Мудрый Иосиф Ефимович угадал. Комплекс такой у Высоцкого на самом деле присутствовал. Своей первой жене Изе он не покупал туфли на высоком каблуке, вторую – Люсю – всегда просил: «Да не иди ты рядом. Иди чуть-чуть сзади». С Мариной тоже были свои проблемы. На сцене Высоцкий чувствовал себя комфортно, если рядом (скажем, на репетициях спектакля по Пушкину) стоял актер Рамзее Джабраилов, рост которого был 163 сантиметра. А как воодушевился Владимир, когда вычитал, что Пушкин был еще ниже, сантиметров на десять!.. Радовался, как мальчишка.

«Когда он приехал в Ленинград и Хейфиц начал репетиции, – рассказывал Евгений Татарский, – Володя был просто в шоковом состоянии: оказывается, бывает и такое кино… Актеров стали одевать – костюмы, то-се. Долго – полчаса – обсуждалось: а давайте на костюме фон Корена… одну пуговичку сделаем полуоторванной: он – холостяк и, наверное, некому за ним ухаживать. У Володи были круглые глаза от того, что можно настолько подробно заниматься деталями. Наверное, никто из зрителей никогда в жизни не заметил бы эту полуоторванную пуговичку, но она была. И всю картину мы следили за тем, чтобы она держалась на одной ниточке…»

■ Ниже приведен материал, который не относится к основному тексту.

@[simp] theorem State.refuse_cfg (s : State) (r : RefusalName) : (s.refuse r).cfg = s.cfg := rfl
@[simp] theorem State.refuse_rxFlag (s : State) (r : RefusalName) : (s.refuse r).rxFlag = s.rxFlag := rfl
@[simp] theorem State.refuse_txFlag (s : State) (r : RefusalName) : (s.refuse r).txFlag = s.txFlag := rfl
@[simp] theorem State.refuse_rxStalled (s : State) (r : RefusalName) : (s.refuse r).rxStalled = s.rxStalled := rfl
@[simp] theorem State.refuse_rxPhase (s : State) (r : RefusalName) : (s.refuse r).rxPhase = s.rxPhase := rfl
@[simp] theorem State.refuse_rxCount (s : State) (r : RefusalName) : (s.refuse r).rxCount = s.rxCount := rfl
@[simp] theorem State.refuse_rxTarget (s : State) (r : RefusalName) : (s.refuse r).rxTarget = s.rxTarget := rfl
@[simp] theorem State.refuse_rxFifo (s : State) (r : RefusalName) : (s.refuse r).rxFifo = s.rxFifo := rfl
@[simp] theorem State.refuse_txPos (s : State) (r : RefusalName) : (s.refuse r).txPos = s.txPos := rfl
@[simp] theorem State.refuse_txTotal (s : State) (r : RefusalName) : (s.refuse r).txTotal = s.txTotal := rfl
@[simp] theorem State.refuse_txBulk (s : State) (r : RefusalName) : (s.refuse r).txBulk = s.txBulk := rfl
@[simp] theorem State.refuse_ch0 (s : State) (r : RefusalName) : (s.refuse r).ch0 = s.ch0 := rfl
@[simp] theorem State.refuse_ch1 (s : State) (r : RefusalName) : (s.refuse r).ch1 = s.ch1 := rfl
@[simp] theorem State.refuse_acqBusy (s : State) (r : RefusalName) : (s.refuse r).acqBusy = s.acqBusy := rfl
@[simp] theorem State.refuse_acqInterval (s : State) (r : RefusalName) : (s.refuse r).acqInterval = s.acqInterval := rfl
@[simp] theorem State.refuse_acqLength (s : State) (r : RefusalName) : (s.refuse r).acqLength = s.acqLength := rfl
@[simp] theorem State.refuse_acqOffsetBlocks (s : State) (r : RefusalName) : (s.refuse r).acqOffsetBlocks = s.acqOffsetBlocks := rfl
@[simp] theorem State.refuse_acqIntra (s : State) (r : RefusalName) : (s.refuse r).acqIntra = s.acqIntra := rfl
@[simp] theorem State.refuse_timerRunning (s : State) (r : RefusalName) : (s.refuse r).timerRunning = s.timerRunning := rfl
@[simp] theorem State.refuse_timerInterval (s : State) (r : RefusalName) : (s.refuse r).timerInterval = s.timerInterval := rfl
@[simp] theorem State.refuse_pendRx (s : State) (r : RefusalName) : (s.refuse r).pendRx = s.pendRx := rfl
@[simp] theorem State.refuse_pendTx (s : State) (r : RefusalName) : (s.refuse r).pendTx = s.pendTx := rfl
@[simp] theorem State.refuse_pendTick (s : State) (r : RefusalName) : (s.refuse r).pendTick = s.pendTick := rfl
@[simp] theorem State.refuse_mlPhase (s : State) (r : RefusalName) : (s.refuse r).mlPhase = s.mlPhase := rfl
@[simp] theorem State.refuse_mlReply (s : State) (r : RefusalName) : (s.refuse r).mlReply = s.mlReply := rfl
@[simp] theorem State.refuse_hostOut (s : State) (r : RefusalName) : (s.refuse r).hostOut = s.hostOut := rfl
@[simp] theorem State.refuse_faults (s : State) (r : RefusalName) : (s.refuse r).faults = s.faults := rfl
@[simp] theorem State.refuse_mem (s : State) (r : RefusalName) : (s.refuse r).mem = s.mem := rfl
@[simp] theorem State.refuse_moves (s : State) (r : RefusalName) : (s.refuse r).moves = s.moves := rfl
@[simp] theorem State.refuse_drawn (s : State) (r : RefusalName) : (s.refuse r).drawn = s.drawn := rfl

@[simp] theorem State.ringWrite_cfg (s : State) (c : Chan) (i : Nat) (v : U16) : (s.ringWrite c i v).cfg = s.cfg := rfl
@[simp] theorem State.ringWrite_rxFlag (s : State) (c : Chan) (i : Nat) (v : U16) : (s.ringWrite c i v).rxFlag = s.rxFlag := rfl
@[simp] theorem State.ringWrite_txFlag (s : State) (c : Chan) (i : Nat) (v : U16) : (s.ringWrite c i v).txFlag = s.txFlag := rfl
@[simp] theorem State.ringWrite_rxStalled (s : State) (c : Chan) (i : Nat) (v : U16) : (s.ringWrite c i v).rxStalled = s.rxStalled := rfl
@[simp] theorem State.ringWrite_rxPhase (s : State) (c : Chan) (i : Nat) (v : U16) : (s.ringWrite c i v).rxPhase = s.rxPhase := rfl
@[simp] theorem State.ringWrite_rxCount (s : State) (c : Chan) (i : Nat) (v : U16) : (s.ringWrite c i v).rxCount = s.rxCount := rfl
@[simp] theorem State.ringWrite_rxTarget (s : State) (c : Chan) (i : Nat) (v : U16) : (s.ringWrite c i v).rxTarget = s.rxTarget := rfl
@[simp] theorem State.ringWrite_rxFifo (s : State) (c : Chan) (i : Nat) (v : U16) : (s.ringWrite c i v).rxFifo = s.rxFifo := rfl
@[simp] theorem State.ringWrite_txPos (s : State) (c : Chan) (i : Nat) (v : U16) : (s.ringWrite c i v).txPos = s.txPos := rfl
@[simp] theorem State.ringWrite_txTotal (s : State) (c : Chan) (i : Nat) (v : U16) : (s.ringWrite c i v).txTotal = s.txTotal := rfl
@[simp] theorem State.ringWrite_txBulk (s : State) (c : Chan) (i : Nat) (v : U16) : (s.ringWrite c i v).txBulk = s.txBulk := rfl
@[simp] theorem State.ringWrite_ch0 (s : State) (c : Chan) (i : Nat) (v : U16) : (s.ringWrite c i v).ch0 = s.ch0 := rfl
@[simp] theorem State.ringWrite_ch1 (s : State) (c : Chan) (i : Nat) (v : U16) : (s.ringWrite c i v).ch1 = s.ch1 := rfl
@[simp] theorem State.ringWrite_acqBusy (s : State) (c : Chan) (i : Nat) (v : U16) : (s.ringWrite c i v).acqBusy = s.acqBusy := rfl
@[simp] theorem State.ringWrite_acqInterval (s : State) (c : Chan) (i : Nat) (v : U16) : (s.ringWrite c i v).acqInterval = s.acqInterval := rfl
@[simp] theorem State.ringWrite_acqLength (s : State) (c : Chan) (i : Nat) (v : U16) : (s.ringWrite c i v).acqLength = s.acqLength := rfl
@[simp] theorem State.ringWrite_acqOffsetBlocks (s : State) (c : Chan) (i : Nat) (v : U16) : (s.ringWrite c i v).acqOffsetBlocks = s.acqOffsetBlocks := rfl
@[simp] theorem State.ringWrite_acqIntra (s : State) (c : Chan) (i : Nat) (v : U16) : (s.ringWrite c i v).acqIntra = s.acqIntra := rfl
@[simp] theorem State.ringWrite_timerRunning (s : State) (c : Chan) (i : Nat) (v : U16) : (s.ringWrite c i v).timerRunning = s.timerRunning := rfl
@[simp] theorem State.ringWrite_timerInterval (s : State) (c : Chan) (i : Nat) (v : U16) : (s.ringWrite c i v).timerInterval = s.timerInterval := rfl
@[simp] theorem State.ringWrite_pendRx (s : State) (c : Chan) (i : Nat) (v : U16) : (s.ringWrite c i v).pendRx = s.pendRx := rfl
@[simp] theorem State.ringWrite_pendTx (s : State) (c : Chan) (i : Nat) (v : U16) : (s.ringWrite c i v).pendTx = s.pendTx := rfl
@[simp] theorem State.ringWrite_pendTick (s : State) (c : Chan) (i : Nat) (v : U16) : (s.ringWrite c i v).pendTick = s.pendTick := rfl
@[simp] theorem State.ringWrite_mlPhase (s : State) (c : Chan) (i : Nat) (v : U16) : (s.ringWrite c i v).mlPhase = s.mlPhase := rfl
@[simp] theorem State.ringWrite_mlReply (s : State) (c : Chan) (i : Nat) (v : U16) : (s.ringWrite c i v).mlReply = s.mlReply := rfl
@[simp] theorem State.ringWrite_hostOut (s : State) (c : Chan) (i : Nat) (v : U16) : (s.ringWrite c i v).hostOut = s.hostOut := rfl
@[simp] theorem State.ringWrite_faults (s : State) (c : Chan) (i : Nat) (v : U16) : (s.ringWrite c i v).faults = s.faults := rfl
@[simp] theorem State.ringWrite_refused (s : State) (c : Chan) (i : Nat) (v : U16) : (s.ringWrite c i v).refused = s.refused := rfl
@[simp] theorem State.ringWrite_moves (s : State) (c : Chan) (i : Nat) (v : U16) : (s.ringWrite c i v).moves = s.moves := rfl
@[simp] theorem State.ringWrite_drawn (s : State) (c : Chan) (i : Nat) (v : U16) : (s.ringWrite c i v).drawn = s.drawn := rfl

Хотя после долгих разговоров с режиссером из характера фон Корена исчезла поверхностная, физиологическая сторона. И чем глубже вживался Высоцкий в роль, чем успешнее шла подготовка, тем все чаще предрекал он свой неуспех, не скрывал, что его что-то тяготит. Хейфиц рассказывал: «Однажды он сказал мне: «Все равно меня на эту роль не утвердят. И ни на какую не утвердят. Все – мимо. Наверное, «есть мнение» не допускать меня до экрана». А после кинопробы, в которой подтвердилась принятая нами характеристика «фон керенщины» и сложность характера проявилась даже в небольшом отрывке, Володя, отозвав меня в сторону, сказал: «Разве только космонавты напишут кому следует. Я у них выступал, а они спросили, почему я не снимаюсь… Ну и обещали заступиться».

Видимо, письмо космонавтов дошло, верил старый, седой, но наивный режиссер, Володю утвердили на роль.

* * *

…В Москве был тихий вечер. После спектакля Владимир приехал домой один, без обычной компании, но и без настроения тоже. Марина ждала, приготовила ужин. Сели по-семейному, на кухне. Ухаживали друг за другом. Чуть-чуть выпили, были какие-то вкусные рыбные консервы, паштет.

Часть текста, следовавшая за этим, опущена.